***** Provided records *****
/-! ### `Column.wrS` -/

@[simp] theorem Column.wrS_group (c : Column) (n : Nat) (x : DWord) (q : Bool) :
    (c.wrS n x q).group = c.group := by
  unfold Column.wrS; split <;> rfl
@[simp] theorem Column.wrS_idx (c : Column) (n : Nat) (x : DWord) (q : Bool) : (c.wrS n x q).idx = c.idx := by
  unfold Column.wrS; split <;> rfl
@[simp] theorem Column.wrS_v (c : Column) (n : Nat) (x : DWord) (q : Bool) : (c.wrS n x q).v = c.v := by
  unfold Column.wrS; split <;> rfl
@[simp] theorem Column.wrS_vp (c : Column) (n : Nat) (x : DWord) (q : Bool) : (c.wrS n x q).vp = c.vp := by
  unfold Column.wrS; split <;> rfl
@[simp] theorem Column.wrS_p (c : Column) (n : Nat) (x : DWord) (q : Bool) : (c.wrS n x q).p = c.p := by
  unfold Column.wrS; split <;> rfl
@[simp] theorem Column.wrS_pp (c : Column) (n : Nat) (x : DWord) (q : Bool) : (c.wrS n x q).pp = c.pp := by
  unfold Column.wrS; split <;> rfl
@[simp] theorem Column.wrS_j (c : Column) (n : Nat) (x : DWord) (q : Bool) : (c.wrS n x q).j = c.j := by
  unfold Column.wrS; split <;> rfl
@[simp] theorem Column.wrS_q (c : Column) (n : Nat) (x : DWord) (q : Bool) : (c.wrS n x q).q = c.q := by
  unfold Column.wrS; split <;> rfl
@[simp] theorem Column.wrS_t (c : Column) (n : Nat) (x : DWord) (q : Bool) : (c.wrS n x q).t = c.t := by
  unfold Column.wrS; split <;> rfl
@[simp] theorem Column.wrS_ret (c : Column) (n : Nat) (x : DWord) (q : Bool) : (c.wrS n x q).ret = c.ret := by
  unfold Column.wrS; split <;> rfl
@[simp] theorem Column.wrS_fpflags (c : Column) (n : Nat) (x : DWord) (q : Bool) :
    (c.wrS n x q).fpflags = c.fpflags := by
  unfold Column.wrS; split <;> rfl
@[simp] theorem Column.wrS_rst (c : Column) (n : Nat) (x : DWord) (q : Bool) : (c.wrS n x q).rst = c.rst := by
  unfold Column.wrS; split <;> rfl
@[simp] theorem Column.wrS_live (c : Column) (n : Nat) (x : DWord) (q : Bool) : (c.wrS n x q).live = c.live := by
  unfold Column.wrS; split <;> rfl
@[simp] theorem Column.wrS_slots (c : Column) (n : Nat) (x : DWord) (q : Bool) :
    (c.wrS n x q).slots = c.slots := by
  unfold Column.wrS; split <;> rfl
@[simp] theorem Column.wrS_pool (c : Column) (n : Nat) (x : DWord) (q : Bool) : (c.wrS n x q).pool = c.pool := by
  unfold Column.wrS; split <;> rfl
@[simp] theorem Column.wrS_parked (c : Column) (n : Nat) (x : DWord) (q : Bool) :
    (c.wrS n x q).parked = c.parked := by
  unfold Column.wrS; split <;> rfl
@[simp] theorem Column.wrS_mec (c : Column) (n : Nat) (x : DWord) (q : Bool) : (c.wrS n x q).mec = c.mec := by
  unfold Column.wrS; split <;> rfl
@[simp] theorem Column.wrS_demote (c : Column) (n : Nat) (x : DWord) (q : Bool) :
    (c.wrS n x q).demote = c.demote := by
  unfold Column.wrS; split <;> rfl
@[simp] theorem Column.wrS_retired (c : Column) (n : Nat) (x : DWord) (q : Bool) :
    (c.wrS n x q).retired = c.retired := by
  unfold Column.wrS; split <;> rfl
@[simp] theorem Column.wrS_stop (c : Column) (n : Nat) (x : DWord) (q : Bool) : (c.wrS n x q).stop = c.stop := by
  unfold Column.wrS; split <;> rfl
@[simp] theorem Column.wrS_cbar (c : Column) (n : Nat) (x : DWord) (q : Bool) : (c.wrS n x q).cbar = c.cbar := by
  unfold Column.wrS; split <;> rfl
@[simp] theorem Column.wrS_ubar (c : Column) (n : Nat) (x : DWord) (q : Bool) : (c.wrS n x q).ubar = c.ubar := by
  unfold Column.wrS; split <;> rfl
@[simp] theorem Column.wrS_results (c : Column) (n : Nat) (x : DWord) (q : Bool) :
    (c.wrS n x q).results = c.results := by
  unfold Column.wrS; split <;> rfl
@[simp] theorem Column.wrS_nextRes (c : Column) (n : Nat) (x : DWord) (q : Bool) :
    (c.wrS n x q).nextRes = c.nextRes := by
  unfold Column.wrS; split <;> rfl
@[simp] theorem Column.wrS_tokens (c : Column) (n : Nat) (x : DWord) (q : Bool) :
    (c.wrS n x q).tokens = c.tokens := by
  unfold Column.wrS; split <;> rfl
@[simp] theorem Column.wrS_joinCnt (c : Column) (n : Nat) (x : DWord) (q : Bool) :
    (c.wrS n x q).joinCnt = c.joinCnt := by
  unfold Column.wrS; split <;> rfl
@[simp] theorem Column.wrS_msgs (c : Column) (n : Nat) (x : DWord) (q : Bool) : (c.wrS n x q).msgs = c.msgs := by
  unfold Column.wrS; split <;> rfl
@[simp] theorem Column.wrS_unacked (c : Column) (n : Nat) (x : DWord) (q : Bool) :
    (c.wrS n x q).unacked = c.unacked := by
  unfold Column.wrS; split <;> rfl
@[simp] theorem Column.wrS_bounced (c : Column) (n : Nat) (x : DWord) (q : Bool) :
    (c.wrS n x q).bounced = c.bounced := by
  unfold Column.wrS; split <;> rfl
@[simp] theorem Column.wrS_itemCur (c : Column) (n : Nat) (x : DWord) (q : Bool) :
    (c.wrS n x q).itemCur = c.itemCur := by
  unfold Column.wrS; split <;> rfl
@[simp] theorem Column.wrS_reqs (c : Column) (n : Nat) (x : DWord) (q : Bool) : (c.wrS n x q).reqs = c.reqs := by
  unfold Column.wrS; split <;> rfl
@[simp] theorem Column.wrS_sendq (c : Column) (n : Nat) (x : DWord) (q : Bool) :
    (c.wrS n x q).sendq = c.sendq := by
  unfold Column.wrS; split <;> rfl
@[simp] theorem Column.wrS_fences (c : Column) (n : Nat) (x : DWord) (q : Bool) :
    (c.wrS n x q).fences = c.fences := by
  unfold Column.wrS; split <;> rfl
@[simp] theorem Column.wrS_barGates (c : Column) (n : Nat) (x : DWord) (q : Bool) :
    (c.wrS n x q).barGates = c.barGates := by
  unfold Column.wrS; split <;> rfl
@[simp] theorem Column.wrS_upsets (c : Column) (n : Nat) (x : DWord) (q : Bool) :
    (c.wrS n x q).upsets = c.upsets := by
  unfold Column.wrS; split <;> rfl
@[simp] theorem Column.wrS_frozen (c : Column) (n : Nat) (x : DWord) (q : Bool) :
    (c.wrS n x q).frozen = c.frozen := by
  unfold Column.wrS; split <;> rfl

/-! ### `Column.wrP` -/

@[simp] theorem Column.wrP_group (c : Column) (n l : Nat) (b q : Bool) : (c.wrP n l b q).group = c.group := by
  unfold Column.wrP; split <;> rfl
@[simp] theorem Column.wrP_idx (c : Column) (n l : Nat) (b q : Bool) : (c.wrP n l b q).idx = c.idx := by
  unfold Column.wrP; split <;> rfl
@[simp] theorem Column.wrP_v (c : Column) (n l : Nat) (b q : Bool) : (c.wrP n l b q).v = c.v := by
  unfold Column.wrP; split <;> rfl
@[simp] theorem Column.wrP_vp (c : Column) (n l : Nat) (b q : Bool) : (c.wrP n l b q).vp = c.vp := by
  unfold Column.wrP; split <;> rfl
@[simp] theorem Column.wrP_s (c : Column) (n l : Nat) (b q : Bool) : (c.wrP n l b q).s = c.s := by
  unfold Column.wrP; split <;> rfl
@[simp] theorem Column.wrP_sp (c : Column) (n l : Nat) (b q : Bool) : (c.wrP n l b q).sp = c.sp := by
  unfold Column.wrP; split <;> rfl
@[simp] theorem Column.wrP_j (c : Column) (n l : Nat) (b q : Bool) : (c.wrP n l b q).j = c.j := by
  unfold Column.wrP; split <;> rfl
@[simp] theorem Column.wrP_q (c : Column) (n l : Nat) (b q : Bool) : (c.wrP n l b q).q = c.q := by
  unfold Column.wrP; split <;> rfl
@[simp] theorem Column.wrP_t (c : Column) (n l : Nat) (b q : Bool) : (c.wrP n l b q).t = c.t := by
  unfold Column.wrP; split <;> rfl
@[simp] theorem Column.wrP_ret (c : Column) (n l : Nat) (b q : Bool) : (c.wrP n l b q).ret = c.ret := by
  unfold Column.wrP; split <;> rfl
@[simp] theorem Column.wrP_fpflags (c : Column) (n l : Nat) (b q : Bool) :
    (c.wrP n l b q).fpflags = c.fpflags := by
  unfold Column.wrP; split <;> rfl
@[simp] theorem Column.wrP_rst (c : Column) (n l : Nat) (b q : Bool) : (c.wrP n l b q).rst = c.rst := by
  unfold Column.wrP; split <;> rfl
@[simp] theorem Column.wrP_live (c : Column) (n l : Nat) (b q : Bool) : (c.wrP n l b q).live = c.live := by
  unfold Column.wrP; split <;> rfl
@[simp] theorem Column.wrP_slots (c : Column) (n l : Nat) (b q : Bool) : (c.wrP n l b q).slots = c.slots := by
  unfold Column.wrP; split <;> rfl
@[simp] theorem Column.wrP_pool (c : Column) (n l : Nat) (b q : Bool) : (c.wrP n l b q).pool = c.pool := by
  unfold Column.wrP; split <;> rfl
@[simp] theorem Column.wrP_parked (c : Column) (n l : Nat) (b q : Bool) : (c.wrP n l b q).parked = c.parked := by
  unfold Column.wrP; split <;> rfl
@[simp] theorem Column.wrP_mec (c : Column) (n l : Nat) (b q : Bool) : (c.wrP n l b q).mec = c.mec := by
  unfold Column.wrP; split <;> rfl
@[simp] theorem Column.wrP_demote (c : Column) (n l : Nat) (b q : Bool) : (c.wrP n l b q).demote = c.demote := by
  unfold Column.wrP; split <;> rfl
@[simp] theorem Column.wrP_retired (c : Column) (n l : Nat) (b q : Bool) :
    (c.wrP n l b q).retired = c.retired := by
  unfold Column.wrP; split <;> rfl
@[simp] theorem Column.wrP_stop (c : Column) (n l : Nat) (b q : Bool) : (c.wrP n l b q).stop = c.stop := by
  unfold Column.wrP; split <;> rfl
@[simp] theorem Column.wrP_cbar (c : Column) (n l : Nat) (b q : Bool) : (c.wrP n l b q).cbar = c.cbar := by
  unfold Column.wrP; split <;> rfl
@[simp] theorem Column.wrP_ubar (c : Column) (n l : Nat) (b q : Bool) : (c.wrP n l b q).ubar = c.ubar := by
  unfold Column.wrP; split <;> rfl
@[simp] theorem Column.wrP_results (c : Column) (n l : Nat) (b q : Bool) :
    (c.wrP n l b q).results = c.results := by
  unfold Column.wrP; split <;> rfl
@[simp] theorem Column.wrP_nextRes (c : Column) (n l : Nat) (b q : Bool) :
    (c.wrP n l b q).nextRes = c.nextRes := by
  unfold Column.wrP; split <;> rfl
@[simp] theorem Column.wrP_tokens (c : Column) (n l : Nat) (b q : Bool) : (c.wrP n l b q).tokens = c.tokens := by
  unfold Column.wrP; split <;> rfl
@[simp] theorem Column.wrP_joinCnt (c : Column) (n l : Nat) (b q : Bool) :
    (c.wrP n l b q).joinCnt = c.joinCnt := by
  unfold Column.wrP; split <;> rfl
@[simp] theorem Column.wrP_msgs (c : Column) (n l : Nat) (b q : Bool) : (c.wrP n l b q).msgs = c.msgs := by
  unfold Column.wrP; split <;> rfl
@[simp] theorem Column.wrP_unacked (c : Column) (n l : Nat) (b q : Bool) :
    (c.wrP n l b q).unacked = c.unacked := by
  unfold Column.wrP; split <;> rfl
@[simp] theorem Column.wrP_bounced (c : Column) (n l : Nat) (b q : Bool) :
    (c.wrP n l b q).bounced = c.bounced := by
  unfold Column.wrP; split <;> rfl
@[simp] theorem Column.wrP_itemCur (c : Column) (n l : Nat) (b q : Bool) :
    (c.wrP n l b q).itemCur = c.itemCur := by
  unfold Column.wrP; split <;> rfl
@[simp] theorem Column.wrP_reqs (c : Column) (n l : Nat) (b q : Bool) : (c.wrP n l b q).reqs = c.reqs := by
  unfold Column.wrP; split <;> rfl
@[simp] theorem Column.wrP_sendq (c : Column) (n l : Nat) (b q : Bool) : (c.wrP n l b q).sendq = c.sendq := by
  unfold Column.wrP; split <;> rfl
@[simp] theorem Column.wrP_fences (c : Column) (n l : Nat) (b q : Bool) : (c.wrP n l b q).fences = c.fences := by
  unfold Column.wrP; split <;> rfl
@[simp] theorem Column.wrP_barGates (c : Column) (n l : Nat) (b q : Bool) :
    (c.wrP n l b q).barGates = c.barGates := by
  unfold Column.wrP; split <;> rfl
@[simp] theorem Column.wrP_upsets (c : Column) (n l : Nat) (b q : Bool) : (c.wrP n l b q).upsets = c.upsets := by
  unfold Column.wrP; split <;> rfl
@[simp] theorem Column.wrP_frozen (c : Column) (n l : Nat) (b q : Bool) : (c.wrP n l b q).frozen = c.frozen := by
  unfold Column.wrP; split <;> rfl
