-- ==== Sys2Proof/Laws/Memory.lean ====
section
/-!
SUPPORT. Laws of memory: a read after a write, and that every operation over memory, poison, scratchpad and accumulators keeps the
canonical form.
-/

namespace Sys2Proof.Machine

/-! ## Bytes -/

theorem Memory.read_write (m : Memory) (a b : Nat) (v : Byte) : Memory.read (Memory.write m a v) b = if b = a then v else Memory.read m b :=
  tabGet_tabSet m a b v

@[simp] theorem Memory.read_write_same (m : Memory) (a : Nat) (v : Byte) : Memory.read (Memory.write m a v) a = v := by
  rw [Memory.read_write, if_pos rfl]

theorem Memory.read_write_ne (m : Memory) {a b : Nat} (v : Byte) (h : b ≠ a) : Memory.read (Memory.write m a v) b = Memory.read m b := by
  rw [Memory.read_write, if_neg h]

theorem Memory.wf_write (m : Memory) (a : Nat) (v : Byte) (h : Memory.wf m = true) : Memory.wf (Memory.write m a v) = true :=
  tabWf_tabSet m a v h

/-- Two memories in canonical form that read the same everywhere are equal. -/
theorem Memory.ext (m n : Memory) (hm : Memory.wf m = true) (hn : Memory.wf n = true) (h : ∀ a, Memory.read m a = Memory.read n a) : m = n :=
  tabWf_ext m n hm hn h

theorem State.getByte_putByte (s : State) (p q : Place) (b : Byte) :
    (s.putByte p b).getByte q = if q.addr = p.addr then b else s.getByte q := Memory.read_write s.mem p.addr q.addr b

theorem State.getByte_putByte_ne (s : State) (p q : Place) (b : Byte) (h : q.addr ≠ p.addr) : (s.putByte p b).getByte q = s.getByte q := by
  rw [State.getByte_putByte, if_neg h]

/-! ## The canonical form -/

theorem State.memWf_iff (s : State) : s.memWf = true ↔
    Memory.wf s.mem = true ∧ tabWf s.pois = true ∧ tabWf s.spad = true ∧ tabWf s.spadP = true ∧ tabWf s.acc = true ∧ tabWf s.accP = true := by
  unfold State.memWf; simp only [Bool.and_eq_true, and_assoc]

/-- A state with the same memories keeps the form. -/
theorem State.memWf_of (s t : State) (h : s.memWf = true) (h1 : t.mem = s.mem) (h2 : t.pois = s.pois) (h3 : t.spad = s.spad)
    (h4 : t.spadP = s.spadP) (h5 : t.acc = s.acc) (h6 : t.accP = s.accP) : t.memWf = true := by
  unfold State.memWf at *; rw [h1, h2, h3, h4, h5, h6]; exact h

theorem State.memWf_reset : State.reset.memWf = true := rfl

theorem foldl_keeps {α β : Type} (P : α → Prop) (f : α → β → α) (hf : ∀ a b, P a → P (f a b)) (l : List β) (a : α) (h : P a) :
    P (l.foldl f a) := by
  induction l generalizing a with
  | nil => exact h
  | cons b l ih => exact ih _ (hf _ _ h)

/-! ### Events and logs leave memory alone -/

theorem State.memWf_postEvent (s : State) (k src d : Nat) (h : s.memWf = true) : (s.postEvent k src d).memWf = true :=
  s.memWf_of _ h (by simp) (by simp) (by simp) (by simp) (by simp) (by simp)

/-- An entry in an error log changes the tables, the count of bad lines and what posting an event changes. -/
theorem State.logLine_keeps (s : State) (p : Place) (owner kind sym : Nat) :
    s.logLine p owner kind sym = { s with
      tabs := (s.logLine p owner kind sym).tabs, evq := (s.logLine p owner kind sym).evq, boot := (s.logLine p owner kind sym).boot
      pw := (s.logLine p owner kind sym).pw } := by
  unfold State.logLine State.postEvent; dsimp only
  repeat' split
  all_goals rfl

theorem State.memWf_logLine (s : State) (p : Place) (owner kind sym : Nat) (h : s.memWf = true) : (s.logLine p owner kind sym).memWf = true := by
  rw [State.logLine_keeps]; exact h

/-! ### Reads -/

theorem State.memWf_touchLine (s : State) (p : Place) (owner : Nat) (h : s.memWf = true) : (s.touchLine p owner).memWf = true := by
  unfold State.touchLine; dsimp only; split
  · exact h
  · split
    · exact h
    · split
      · exact State.memWf_logLine _ _ _ _ _ h
      · refine State.memWf_logLine _ _ _ _ _ ?_
        rw [State.memWf_iff] at h ⊢
        dsimp only
        exact ⟨h.1, tabWf_tabSet _ _ _ h.2.1, h.2.2⟩

theorem State.memWf_touchTables (s : State) (col : Nat) (ls : List Nat) (h : s.memWf = true) : (s.touchTables col ls).memWf = true :=
  foldl_keeps (fun s : State => s.memWf = true) _ (fun _ _ ha => State.memWf_touchLine _ _ _ ha) _ _ h

theorem State.memWf_takeWrong (s : State) (p : Place) (h : s.memWf = true) : (s.takeWrong p).memWf = true := by
  unfold State.takeWrong; split
  · rw [State.memWf_iff] at h ⊢
    dsimp only
    exact ⟨foldl_keeps (fun m : Memory => Memory.wf m = true) _ (fun _ _ ha => Memory.wf_write _ _ _ ha) _ _ h.1, h.2⟩
  · exact h

theorem State.memWf_fillLine (s : State) (p : Place) (owner : Nat) (h : s.memWf = true) : (s.fillLine p owner).memWf = true :=
  State.memWf_takeWrong _ _ (State.memWf_touchLine _ _ _ h)

theorem State.memWf_fillBoth (s : State) (p : Place) (owner : Nat) (h : s.memWf = true) : (s.fillBoth p owner).memWf = true := by
  unfold State.fillBoth; dsimp only; split
  · exact State.memWf_fillLine _ _ _ (State.memWf_fillLine _ _ _ h)
  · exact State.memWf_fillLine _ _ _ h
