-- ==== Sys2Proof/Laws/Fabric.lean ====
section
/-!
SUPPORT. Laws of packets and triggers: what sending a packet, reading a page and firing a trigger leave as it was.
-/

namespace Sys2Proof.Machine

/-- Posting an event changes the event queue and the count of MSI-X interrupts. -/
theorem State.postEvent_keeps (s : State) (kind src detail : Nat) : s.postEvent kind src detail =
    { s with evq := (s.postEvent kind src detail).evq, boot := (s.postEvent kind src detail).boot } := by
  unfold State.postEvent; dsimp only; split <;> rfl

/-- Everything but the packets on their way, the event queue with its interrupts, the count of free values and what is known of other modules'
memory is as it was. -/
def State.Sent (s t : State) : Prop := t = { s with net := t.net, evq := t.evq, boot := t.boot, freeIx := t.freeIx, ext := t.ext }

theorem State.Sent.trans {s t u : State} (h : s.Sent t) (h' : t.Sent u) : s.Sent u := by
  unfold State.Sent at *; rw [h']; rw [h]

theorem State.sent_postEvent (s : State) (kind src detail : Nat) : s.Sent (s.postEvent kind src detail) := by
  unfold State.Sent; rw [State.postEvent_keeps]

theorem State.sent_foldl {β : Type} (f : State → β → State) (hf : ∀ (s : State) b, s.Sent (f s b)) (l : List β) (s : State) :
    s.Sent (l.foldl f s) := by
  induction l generalizing s with
  | nil => rfl
  | cons b l ih => exact (hf s b).trans (ih _)

theorem State.sent_forget (s : State) (p : Packet) : s.Sent (s.forget p) := by
  unfold State.forget; split
  · rfl
  · refine State.sent_foldl _ ?_ _ _
    intro _ _; rfl

theorem State.sent_launchPkt (s : State) (p : Packet) : s.Sent (s.launchPkt p) := by
  unfold State.launchPkt; split <;> rfl

theorem State.sent_unreachable (s : State) (p : Packet) (cause : Nat) : s.Sent (s.unreachable p cause) := by
  unfold State.unreachable; dsimp only
  have h := (s.sent_forget p).trans ((s.forget p).sent_postEvent 5 (pktSrc p) (cause + at_ p.dest.toNat 64))
  generalize (s.forget p).postEvent 5 (pktSrc p) (cause + at_ p.dest.toNat 64) = u at *
  split
  · exact h
  · exact (h.trans (u := (u.freeAccs p.accs).1) rfl).trans (State.sent_launchPkt _ _)

/-- Sending a packet changes nothing else. -/
theorem State.sent_send (s : State) (p : Packet) : s.Sent (s.send p) := by
  unfold State.send; split
  · exact s.sent_unreachable p _
  · split
    · rfl
    · exact s.sent_unreachable p _

theorem State.sent_take (s : State) (p : Packet) : s.Sent (s.take p) := rfl

/-- Where a route is open, a packet sent is the last of those on their way. -/
theorem State.send_open (s : State) (p q : Packet) (h : s.cannotLeave p = none) (hd : s.departs p = some q) :
    s.send p = { s with net := s.net ++ [q] } := by
  unfold State.send; rw [h]; dsimp only; rw [hd]

/-- A packet for a column of this package goes by the links of the package alone. -/
theorem State.send_here (s : State) (p q : Packet) (h : pktHere p = true) (hd : s.departs p = some q) :
    s.send p = { s with net := s.net ++ [q] } :=
  s.send_open p q (by unfold State.cannotLeave; rw [if_pos h]) hd

theorem State.Sent.mem {s t : State} (h : s.Sent t) : t.mem = s.mem := by unfold State.Sent at h; rw [h]
theorem State.Sent.cols {s t : State} (h : s.Sent t) : t.cols = s.cols := by unfold State.Sent at h; rw [h]

theorem State.Sent.memWf {s t : State} (h : s.Sent t) (hs : s.memWf = true) : t.memWf = true := by unfold State.Sent at h; rw [h]; exact hs

/-! ## Reads -/

/-- Everything but what a read finds in error is as it was: poison, errors and modes of lines, the logs with the count of bad lines, the event queue
with its interrupts; and the scheduler's state, which the check of a trigger changes. -/
def State.Checked (s t : State) : Prop :=
  t = { s with tabs := t.tabs, evq := t.evq, boot := t.boot, pw := t.pw, pois := t.pois, upsets := t.upsets, modes := t.modes, sch := t.sch }

theorem State.Checked.trans {s t u : State} (h : s.Checked t) (h' : t.Checked u) : s.Checked u := by
  unfold State.Checked at *; rw [h']; rw [h]

theorem State.checked_foldl {β : Type} (f : State → β → State) (hf : ∀ (s : State) b, s.Checked (f s b)) (l : List β) (s : State) :
    s.Checked (l.foldl f s) := by
  induction l generalizing s with
  | nil => rfl
  | cons b l ih => exact (hf s b).trans (ih _)

theorem State.checked_logLine (s : State) (p : Place) (owner kind sym : Nat) : s.Checked (s.logLine p owner kind sym) := by
  unfold State.Checked; rw [State.logLine_keeps]

theorem State.checked_touchLine (s : State) (p : Place) (owner : Nat) : s.Checked (s.touchLine p owner) := by
  unfold State.touchLine; dsimp only; split
  · rfl
  · split
    · rfl
    · split
      · exact State.Checked.trans (t := { s with upsets := _ }) rfl (State.checked_logLine _ _ _ _ _)
      · exact State.Checked.trans (t := { s with upsets := _, pois := _ }) rfl (State.checked_logLine _ _ _ _ _)

theorem State.checked_touchMode (s : State) (p : Place) (owner : Nat) : s.Checked (s.touchMode p owner) := by
  unfold State.touchMode; dsimp only; split
  · exact State.Checked.trans (t := { s with modes := _, pois := _ }) rfl (State.checked_logLine _ _ _ _ _)
  · rfl

theorem State.checked_touchBlock (s : State) (p : Place) (owner : Nat) : s.Checked (s.touchBlock p owner) := by
  unfold State.touchBlock; dsimp only; split
  · rfl
  · exact State.checked_foldl _ (fun _ _ => State.checked_touchLine _ _ _) _ _

/-- A read of a page changes only what its lines' errors change. -/
theorem State.checked_pageRead (s : State) (col : Nat) (p : Page) (raw : Bool) (po size : Nat) : s.Checked (s.pageRead col p raw po size).1 := by
  unfold State.pageRead; dsimp only
  refine State.Checked.trans (State.checked_foldl _ (fun _ _ => State.checked_touchLine _ _ _) (s.tableLines col p) s)
    (State.checked_foldl _ (fun t i => ?_) _ _)
  split
  · split
    · exact (State.checked_touchMode _ _ _).trans (State.checked_touchLine _ _ _)
    · exact (State.checked_touchMode _ _ _).trans (State.checked_touchBlock _ _ _)
  · exact State.checked_touchLine _ _ _

/-! ## Triggers -/

theorem State.checked_setTrig (s : State) (ctx port : Nat) (t : TrigSt) : s.Checked (s.setTrig ctx port t) := by
  unfold State.setTrig; repeat' split
  all_goals rfl

theorem State.checked_fire (s : State) (ctx port : Nat) : s.Checked (s.fire ctx port) := by
  unfold State.fire; dsimp only
  have h := s.checked_setTrig ctx port .fired
  generalize s.setTrig ctx port .fired = u at *
  split
  · exact h
  · exact h.trans rfl

theorem State.checked_touchSem (s : State) (ctx addr : Nat) : s.Checked (s.touchSem ctx addr) := by
  unfold State.touchSem; split
  · exact State.checked_pageRead _ _ _ _ _ _
  · rfl

theorem State.checked_arm (s : State) (ctx port : Nat) : s.Checked (s.arm ctx port) := by
  unfold State.arm; split
  · rfl
  · rename_i c r t _
    split
    · rfl
    · dsimp only
      have hs : s.Checked (if recTrig r = 2 then s.touchSem c (recTrigAddr r) else s) := by
        split
        · exact s.checked_touchSem _ _
        · rfl
      generalize (if recTrig r = 2 then s.touchSem c (recTrigAddr r) else s) = u at *
      split
      · exact hs.trans (u.checked_setTrig _ _ _)
      · split
        · exact hs.trans (u.checked_fire _ _)
        · exact (hs.trans (u := { u with sch.trigs := _ }) rfl).trans (State.checked_setTrig _ _ _ _)

theorem State.checked_armWaiting (s : State) : s.Checked s.armWaiting :=
  State.checked_foldl (fun (s : State) (h : Nat × Nat) => s.arm h.1 h.2) (fun s h => s.checked_arm h.1 h.2) s.waitingHeads s

/-- Re-checking the armed triggers changes the scheduler's state, and what the reads of semaphores find. -/
theorem State.checked_recheck (s : State) (f : TrigEnt → Bool) : s.Checked (s.recheck f) := by
  unfold State.recheck; dsimp only; split
  · rfl
  · refine State.Checked.trans ?_ (State.checked_armWaiting _)
    exact State.Checked.trans (t := { s with sch.trigs := _ }) rfl
      (State.checked_foldl (fun (s : State) (e : TrigEnt) => s.fire e.ctx e.port) (fun s e => s.checked_fire e.ctx e.port) _ _)

theorem State.Checked.mem {s t : State} (h : s.Checked t) : t.mem = s.mem := by unfold State.Checked at h; rw [h]
theorem State.Checked.cols {s t : State} (h : s.Checked t) : t.cols = s.cols := by unfold State.Checked at h; rw [h]

end Sys2Proof.Machine
end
*****
◆ Requirement
Find the line with "unfold State.memWf at" in the entries above. Retype it and each line after it, exactly, through the line with "ih _ (hf _ _ h)", and stop there.

◆ Answer section
  unfold State.memWf at *; rw [h1, h2, h3, h4, h5, h6]; exact h

theorem State.memWf_reset : State.reset.memWf = true := rfl

theorem foldl_keeps {α β : Type} (P : α → Prop) (f : α → β → α) (hf : ∀ a b, P a → P (f a b)) (l : List β) (a : α) (h : P a) :
    P (l.foldl f a) := by
  induction l generalizing a with
  | nil => exact h
  | cons b l ih => exact ih _ (hf _ _ h)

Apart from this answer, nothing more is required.